Saved data entries:

##############################

theorem execIntervalExpiry_keeps {wq : List Instr} (s : State) (hs : Upheld wq s) :
    ∃ s', execIntervalExpiry s = .next s' ∧ Upheld wq s' := by
  unfold execIntervalExpiry
  refine ⟨_, rfl, ?_⟩
  repeat' (with_reducible first
    | assumption | intro _ | apply trigger_keeps | apply Upheld.ite | extract_lets | split
    | refine Upheld.of_pair ?_ (by assumption) | ((conv => arg 2; arg 27); apply Upheld.of_mk)
    | exact (‹Upheld wq _›).sound.stack | exact (‹Upheld wq _›).sound.spi | exact (‹Upheld wq _›).sound.window
    | exact (‹Upheld wq _›).sound.queue | exact (‹Upheld wq _›).sound.keys | dsimp +zetaDelta only)

theorem execBringUpTrigger_keeps {wq : List Instr} (s : State) (hs : Upheld wq s) :
    ∃ s', execBringUpTrigger s = .next s' ∧ Upheld wq s' := by
  unfold execBringUpTrigger
  refine ⟨_, rfl, ?_⟩
  repeat' (with_reducible first
    | assumption | intro _ | apply trigger_keeps | apply Upheld.ite | extract_lets | split
    | refine Upheld.of_pair ?_ (by assumption) | ((conv => arg 2; arg 27); apply Upheld.of_mk)
    | exact (‹Upheld wq _›).sound.stack | exact (‹Upheld wq _›).sound.spi | exact (‹Upheld wq _›).sound.window
    | exact (‹Upheld wq _›).sound.queue | exact (‹Upheld wq _›).sound.keys | dsimp +zetaDelta only)

theorem execChamberFillDone_keeps {wq : List Instr} (s : State) (hs : Upheld wq s) :
    ∃ s', execChamberFillDone s = .next s' ∧ Upheld wq s' := by
  unfold execChamberFillDone
  refine ⟨_, rfl, ?_⟩
  repeat' (with_reducible first
    | assumption | intro _ | apply idle_keeps | apply withCal_keeps | apply Upheld.ite | extract_lets | split
    | refine Upheld.of_pair ?_ (by assumption) | ((conv => arg 2; arg 27); apply Upheld.of_mk)
    | exact (‹Upheld wq _›).sound.stack | exact (‹Upheld wq _›).sound.spi | exact (‹Upheld wq _›).sound.window
    | exact (‹Upheld wq _›).sound.queue | exact (‹Upheld wq _›).sound.keys | dsimp +zetaDelta only)

theorem execRestoreTimeout_keeps {wq : List Instr} (s : State) (hs : Upheld wq s) :
    ∃ s', execRestoreTimeout s = .next s' ∧ Upheld wq s' := by
  unfold execRestoreTimeout
  refine ⟨_, rfl, ?_⟩
  repeat' (with_reducible first
    | assumption | intro _ | apply withCal_keeps | apply Upheld.ite | extract_lets | split
    | refine Upheld.of_pair ?_ (by assumption) | ((conv => arg 2; arg 27); apply Upheld.of_mk)
    | exact (‹Upheld wq _›).sound.stack | exact (‹Upheld wq _›).sound.spi | exact (‹Upheld wq _›).sound.window
    | exact (‹Upheld wq _›).sound.queue | exact (‹Upheld wq _›).sound.keys | dsimp +zetaDelta only)

theorem execOutFrameReadTimeout_keeps {wq : List Instr} (s : State) (hs : Upheld wq s) :
    ∃ s', execOutFrameReadTimeout s = .next s' ∧ Upheld wq s' := by
  unfold execOutFrameReadTimeout
  refine ⟨_, rfl, ?_⟩
  repeat' (with_reducible first
    | assumption | intro _ | extract_lets | ((conv => arg 2; arg 27); apply Upheld.of_mk) | exact (‹Upheld wq _›).sound.stack
    | exact (‹Upheld wq _›).sound.spi | exact (‹Upheld wq _›).sound.window | exact (‹Upheld wq _›).sound.queue
    | exact (‹Upheld wq _›).sound.keys | dsimp +zetaDelta only)

theorem execBerthAlarmRaise_keeps {wq : List Instr} (n : Nat) (s : State) (hs : Upheld wq s) :
    ∃ s', execBerthAlarmRaise n s = .next s' ∧ Upheld wq s' := by
  unfold execBerthAlarmRaise
  refine ⟨_, rfl, ?_⟩
  repeat' (with_reducible first
    | assumption | intro _ | apply modBerth_keeps | apply alarm_keeps | apply Upheld.ite | extract_lets | split
    | ((conv => arg 2; arg 27); apply Upheld.of_mk) | exact (‹Upheld wq _›).sound.stack | exact (‹Upheld wq _›).sound.spi
    | exact (‹Upheld wq _›).sound.window | exact (‹Upheld wq _›).sound.queue | exact (‹Upheld wq _›).sound.keys
    | dsimp +zetaDelta only)

theorem execBerthAlarmClear_keeps {wq : List Instr} (n : Nat) (s : State) (hs : Upheld wq s) :
    ∃ s', execBerthAlarmClear n s = .next s' ∧ Upheld wq s' := by
  unfold execBerthAlarmClear
  refine ⟨_, rfl, ?_⟩
  repeat' (with_reducible first
    | assumption | intro _ | apply modBerth_keeps | apply alarm_keeps | apply Upheld.ite | extract_lets | split
    | ((conv => arg 2; arg 27); apply Upheld.of_mk) | exact (‹Upheld wq _›).sound.stack | exact (‹Upheld wq _›).sound.spi
    | exact (‹Upheld wq _›).sound.window | exact (‹Upheld wq _›).sound.queue | exact (‹Upheld wq _›).sound.keys
    | dsimp +zetaDelta only)

theorem execBerthOccupied_keeps {wq : List Instr} (n : Nat) (s : State) (hs : Upheld wq s) :
    ∃ s', execBerthOccupied n s = .next s' ∧ Upheld wq s' := by
  unfold execBerthOccupied
  refine ⟨_, rfl, ?_⟩
  repeat' (with_reducible first
    | assumption | intro _ | apply modBerth_keeps | apply Upheld.ite | extract_lets | split
    | ((conv => arg 2; arg 27); apply Upheld.of_mk) | exact (‹Upheld wq _›).sound.stack | exact (‹Upheld wq _›).sound.spi
    | exact (‹Upheld wq _›).sound.window | exact (‹Upheld wq _›).sound.queue | exact (‹Upheld wq _›).sound.keys
    | dsimp +zetaDelta only)

theorem execBerthVacant_keeps {wq : List Instr} (n : Nat) (s : State) (hs : Upheld wq s) :
    ∃ s', execBerthVacant n s = .next s' ∧ Upheld wq s' := by
  unfold execBerthVacant
  refine ⟨_, rfl, ?_⟩
  repeat' (with_reducible first
    | assumption | intro _ | apply modBerth_keeps | apply Upheld.ite | extract_lets | split
    | ((conv => arg 2; arg 27); apply Upheld.of_mk) | exact (‹Upheld wq _›).sound.stack | exact (‹Upheld wq _›).sound.spi
    | exact (‹Upheld wq _›).sound.window | exact (‹Upheld wq _›).sound.queue | exact (‹Upheld wq _›).sound.keys
    | dsimp +zetaDelta only)

theorem execTablePublication_keeps {wq : List Instr} (s : State) (hs : Upheld wq s) :
    ∃ s', execTablePublication s = .next s' ∧ Upheld wq s' := by
  unfold execTablePublication
  refine ⟨_, rfl, ?_⟩
  repeat' (with_reducible first
    | assumption | intro _ | apply publishTable_keeps | apply withVideo_keeps | apply takeTables_keeps | apply engineEval_keeps
    | apply Upheld.ite | extract_lets | split | ((conv => arg 2; arg 27); apply Upheld.of_mk)
    | exact (‹Upheld wq _›).sound.stack | exact (‹Upheld wq _›).sound.spi | exact (‹Upheld wq _›).sound.window
    | exact (‹Upheld wq _›).sound.queue | exact (‹Upheld wq _›).sound.keys | dsimp +zetaDelta only)

end Sys2Proof.Machine
end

##############################

▶ WHAT THE EXERCISE ASKS
Line by line, print the records above exactly as they stand.

▶ ANSWER SPACE
theorem execIntervalExpiry_keeps {wq : List Instr} (s : State) (hs : Upheld wq s) :
    ∃ s', execIntervalExpiry s = .next s' ∧ Upheld wq s' := by
  unfold execIntervalExpiry
  refine ⟨_, rfl, ?_⟩
  repeat' (with_reducible first
    | assumption | intro _ | apply trigger_keeps | apply Upheld.ite | extract_lets | split
    | refine Upheld.of_pair ?_ (by assumption) | ((conv => arg 2; arg 27); apply Upheld.of_mk)
    | exact (‹Upheld wq _›).sound.stack | exact (‹Upheld wq _›).sound.spi | exact (‹Upheld wq _›).sound.window
    | exact (‹Upheld wq _›).sound.queue | exact (‹Upheld wq _›).sound.keys | dsimp +zetaDelta only)

theorem execBringUpTrigger_keeps {wq : List Instr} (s : State) (hs : Upheld wq s) :
    ∃ s', execBringUpTrigger s = .next s' ∧ Upheld wq s' := by
  unfold execBringUpTrigger
  refine ⟨_, rfl, ?_⟩
  repeat' (with_reducible first
    | assumption | intro _ | apply trigger_keeps | apply Upheld.ite | extract_lets | split
    | refine Upheld.of_pair ?_ (by assumption) | ((conv => arg 2; arg 27); apply Upheld.of_mk)
    | exact (‹Upheld wq _›).sound.stack | exact (‹Upheld wq _›).sound.spi | exact (‹Upheld wq _›).sound.window
    | exact (‹Upheld wq _›).sound.queue | exact (‹Upheld wq _›).sound.keys | dsimp +zetaDelta only)

theorem execChamberFillDone_keeps {wq : List Instr} (s : State) (hs : Upheld wq s) :
    ∃ s', execChamberFillDone s = .next s' ∧ Upheld wq s' := by
  unfold execChamberFillDone
  refine ⟨_, rfl, ?_⟩
  repeat' (with_reducible first
    | assumption | intro _ | apply idle_keeps | apply withCal_keeps | apply Upheld.ite | extract_lets | split
    | refine Upheld.of_pair ?_ (by assumption) | ((conv => arg 2; arg 27); apply Upheld.of_mk)
    | exact (‹Upheld wq _›).sound.stack | exact (‹Upheld wq _›).sound.spi | exact (‹Upheld wq _›).sound.window
    | exact (‹Upheld wq _›).sound.queue | exact (‹Upheld wq _›).sound.keys | dsimp +zetaDelta only)

theorem execRestoreTimeout_keeps {wq : List Instr} (s : State) (hs : Upheld wq s) :
    ∃ s', execRestoreTimeout s = .next s' ∧ Upheld wq s' := by
  unfold execRestoreTimeout
  refine ⟨_, rfl, ?_⟩
  repeat' (with_reducible first
    | assumption | intro _ | apply withCal_keeps | apply Upheld.ite | extract_lets | split
    | refine Upheld.of_pair ?_ (by assumption) | ((conv => arg 2; arg 27); apply Upheld.of_mk)
    | exact (‹Upheld wq _›).sound.stack | exact (‹Upheld wq _›).sound.spi | exact (‹Upheld wq _›).sound.window
    | exact (‹Upheld wq _›).sound.queue | exact (‹Upheld wq _›).sound.keys | dsimp +zetaDelta only)

theorem execOutFrameReadTimeout_keeps {wq : List Instr} (s : State) (hs : Upheld wq s) :
    ∃ s', execOutFrameReadTimeout s = .next s' ∧ Upheld wq s' := by
  unfold execOutFrameReadTimeout
  refine ⟨_, rfl, ?_⟩
  repeat' (with_reducible first
    | assumption | intro _ | extract_lets | ((conv => arg 2; arg 27); apply Upheld.of_mk) | exact (‹Upheld wq _›).sound.stack
    | exact (‹Upheld wq _›).sound.spi | exact (‹Upheld wq _›).sound.window | exact (‹Upheld wq _›).sound.queue
    | exact (‹Upheld wq _›).sound.keys | dsimp +zetaDelta only)

theorem execBerthAlarmRaise_keeps {wq : List Instr} (n : Nat) (s : State) (hs : Upheld wq s) :
    ∃ s', execBerthAlarmRaise n s = .next s' ∧ Upheld wq s' := by
  unfold execBerthAlarmRaise
  refine ⟨_, rfl, ?_⟩
  repeat' (with_reducible first
    | assumption | intro _ | apply modBerth_keeps | apply alarm_keeps | apply Upheld.ite | extract_lets | split
    | ((conv => arg 2; arg 27); apply Upheld.of_mk) | exact (‹Upheld wq _›).sound.stack | exact (‹Upheld wq _›).sound.spi
    | exact (‹Upheld wq _›).sound.window | exact (‹Upheld wq _›).sound.queue | exact (‹Upheld wq _›).sound.keys
    | dsimp +zetaDelta only)

theorem execBerthAlarmClear_keeps {wq : List Instr} (n : Nat) (s : State) (hs : Upheld wq s) :
    ∃ s', execBerthAlarmClear n s = .next s' ∧ Upheld wq s' := by
  unfold execBerthAlarmClear
  refine ⟨_, rfl, ?_⟩
  repeat' (with_reducible first
    | assumption | intro _ | apply modBerth_keeps | apply alarm_keeps | apply Upheld.ite | extract_lets | split
    | ((conv => arg 2; arg 27); apply Upheld.of_mk) | exact (‹Upheld wq _›).sound.stack | exact (‹Upheld wq _›).sound.spi
    | exact (‹Upheld wq _›).sound.window | exact (‹Upheld wq _›).sound.queue | exact (‹Upheld wq _›).sound.keys
    | dsimp +zetaDelta only)

theorem execBerthOccupied_keeps {wq : List Instr} (n : Nat) (s : State) (hs : Upheld wq s) :
    ∃ s', execBerthOccupied n s = .next s' ∧ Upheld wq s' := by
  unfold execBerthOccupied
  refine ⟨_, rfl, ?_⟩
  repeat' (with_reducible first
    | assumption | intro _ | apply modBerth_keeps | apply Upheld.ite | extract_lets | split
    | ((conv => arg 2; arg 27); apply Upheld.of_mk) | exact (‹Upheld wq _›).sound.stack | exact (‹Upheld wq _›).sound.spi
    | exact (‹Upheld wq _›).sound.window | exact (‹Upheld wq _›).sound.queue | exact (‹Upheld wq _›).sound.keys
    | dsimp +zetaDelta only)

theorem execBerthVacant_keeps {wq : List Instr} (n : Nat) (s : State) (hs : Upheld wq s) :
    ∃ s', execBerthVacant n s = .next s' ∧ Upheld wq s' := by
  unfold execBerthVacant
  refine ⟨_, rfl, ?_⟩
  repeat' (with_reducible first
    | assumption | intro _ | apply modBerth_keeps | apply Upheld.ite | extract_lets | split
    | ((conv => arg 2; arg 27); apply Upheld.of_mk) | exact (‹Upheld wq _›).sound.stack | exact (‹Upheld wq _›).sound.spi
    | exact (‹Upheld wq _›).sound.window | exact (‹Upheld wq _›).sound.queue | exact (‹Upheld wq _›).sound.keys
    | dsimp +zetaDelta only)

theorem execTablePublication_keeps {wq : List Instr} (s : State) (hs : Upheld wq s) :
    ∃ s', execTablePublication s = .next s' ∧ Upheld wq s' := by
  unfold execTablePublication
  refine ⟨_, rfl, ?_⟩
  repeat' (with_reducible first
    | assumption | intro _ | apply publishTable_keeps | apply withVideo_keeps | apply takeTables_keeps | apply engineEval_keeps
    | apply Upheld.ite | extract_lets | split | ((conv => arg 2; arg 27); apply Upheld.of_mk)
    | exact (‹Upheld wq _›).sound.stack | exact (‹Upheld wq _›).sound.spi | exact (‹Upheld wq _›).sound.window
    | exact (‹Upheld wq _›).sound.queue | exact (‹Upheld wq _›).sound.keys | dsimp +zetaDelta only)

end Sys2Proof.Machine
end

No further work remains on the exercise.